#### EXTRACTED MATERIAL ####

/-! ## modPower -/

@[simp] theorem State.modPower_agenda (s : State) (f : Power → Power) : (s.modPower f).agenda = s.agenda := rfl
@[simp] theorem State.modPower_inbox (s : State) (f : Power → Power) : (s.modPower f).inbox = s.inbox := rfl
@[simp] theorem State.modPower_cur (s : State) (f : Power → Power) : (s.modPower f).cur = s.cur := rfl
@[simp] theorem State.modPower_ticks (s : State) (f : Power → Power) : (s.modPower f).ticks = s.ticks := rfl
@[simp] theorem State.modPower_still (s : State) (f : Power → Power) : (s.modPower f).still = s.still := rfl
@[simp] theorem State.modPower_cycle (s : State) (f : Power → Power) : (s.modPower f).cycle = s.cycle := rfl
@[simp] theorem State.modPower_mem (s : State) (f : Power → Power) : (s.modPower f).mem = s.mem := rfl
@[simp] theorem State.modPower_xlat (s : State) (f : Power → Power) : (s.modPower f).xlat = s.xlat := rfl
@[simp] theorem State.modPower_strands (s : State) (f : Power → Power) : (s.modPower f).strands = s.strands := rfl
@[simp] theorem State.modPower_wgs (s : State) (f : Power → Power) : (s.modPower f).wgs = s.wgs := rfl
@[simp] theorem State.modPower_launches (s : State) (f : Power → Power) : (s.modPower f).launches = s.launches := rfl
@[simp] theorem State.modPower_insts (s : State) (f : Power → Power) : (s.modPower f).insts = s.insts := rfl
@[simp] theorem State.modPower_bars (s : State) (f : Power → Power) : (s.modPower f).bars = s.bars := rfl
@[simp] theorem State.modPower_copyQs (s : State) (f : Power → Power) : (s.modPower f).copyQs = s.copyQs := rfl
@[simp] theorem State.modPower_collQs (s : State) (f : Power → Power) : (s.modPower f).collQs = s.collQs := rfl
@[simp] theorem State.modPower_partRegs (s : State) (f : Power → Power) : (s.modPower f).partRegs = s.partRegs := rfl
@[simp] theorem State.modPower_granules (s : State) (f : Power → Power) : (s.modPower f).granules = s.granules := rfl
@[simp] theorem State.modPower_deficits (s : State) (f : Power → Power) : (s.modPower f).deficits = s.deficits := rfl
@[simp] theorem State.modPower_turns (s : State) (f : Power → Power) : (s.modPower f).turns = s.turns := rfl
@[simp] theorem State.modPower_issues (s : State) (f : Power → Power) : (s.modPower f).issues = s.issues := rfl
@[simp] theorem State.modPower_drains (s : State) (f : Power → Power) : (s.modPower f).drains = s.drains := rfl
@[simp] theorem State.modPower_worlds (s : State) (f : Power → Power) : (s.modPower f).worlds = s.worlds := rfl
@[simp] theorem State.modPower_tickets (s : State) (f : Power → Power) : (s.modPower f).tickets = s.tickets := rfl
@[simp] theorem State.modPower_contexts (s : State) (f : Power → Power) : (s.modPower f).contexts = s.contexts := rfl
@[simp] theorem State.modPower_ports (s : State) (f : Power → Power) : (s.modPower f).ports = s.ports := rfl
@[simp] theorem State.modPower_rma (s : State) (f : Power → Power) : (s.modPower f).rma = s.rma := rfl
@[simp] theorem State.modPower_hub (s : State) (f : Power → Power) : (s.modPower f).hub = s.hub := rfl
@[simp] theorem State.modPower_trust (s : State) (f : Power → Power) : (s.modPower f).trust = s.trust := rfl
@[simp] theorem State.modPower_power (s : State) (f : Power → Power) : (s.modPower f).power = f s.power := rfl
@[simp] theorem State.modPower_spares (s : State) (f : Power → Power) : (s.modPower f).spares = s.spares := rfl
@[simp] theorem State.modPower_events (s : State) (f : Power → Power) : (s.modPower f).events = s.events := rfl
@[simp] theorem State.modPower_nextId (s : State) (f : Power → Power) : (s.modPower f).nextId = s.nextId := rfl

####

### [INSTRUCTIONS TO FOLLOW]
Starting at the line that contains "s.ports := rfl", retype every line through the end of the records exactly, and nothing else.

### [WRITTEN ANSWER]
@[simp] theorem State.modPower_ports (s : State) (f : Power → Power) : (s.modPower f).ports = s.ports := rfl
@[simp] theorem State.modPower_rma (s : State) (f : Power → Power) : (s.modPower f).rma = s.rma := rfl
@[simp] theorem State.modPower_hub (s : State) (f : Power → Power) : (s.modPower f).hub = s.hub := rfl
@[simp] theorem State.modPower_trust (s : State) (f : Power → Power) : (s.modPower f).trust = s.trust := rfl
@[simp] theorem State.modPower_power (s : State) (f : Power → Power) : (s.modPower f).power = f s.power := rfl
@[simp] theorem State.modPower_spares (s : State) (f : Power → Power) : (s.modPower f).spares = s.spares := rfl
@[simp] theorem State.modPower_events (s : State) (f : Power → Power) : (s.modPower f).events = s.events := rfl
@[simp] theorem State.modPower_nextId (s : State) (f : Power → Power) : (s.modPower f).nextId = s.nextId := rfl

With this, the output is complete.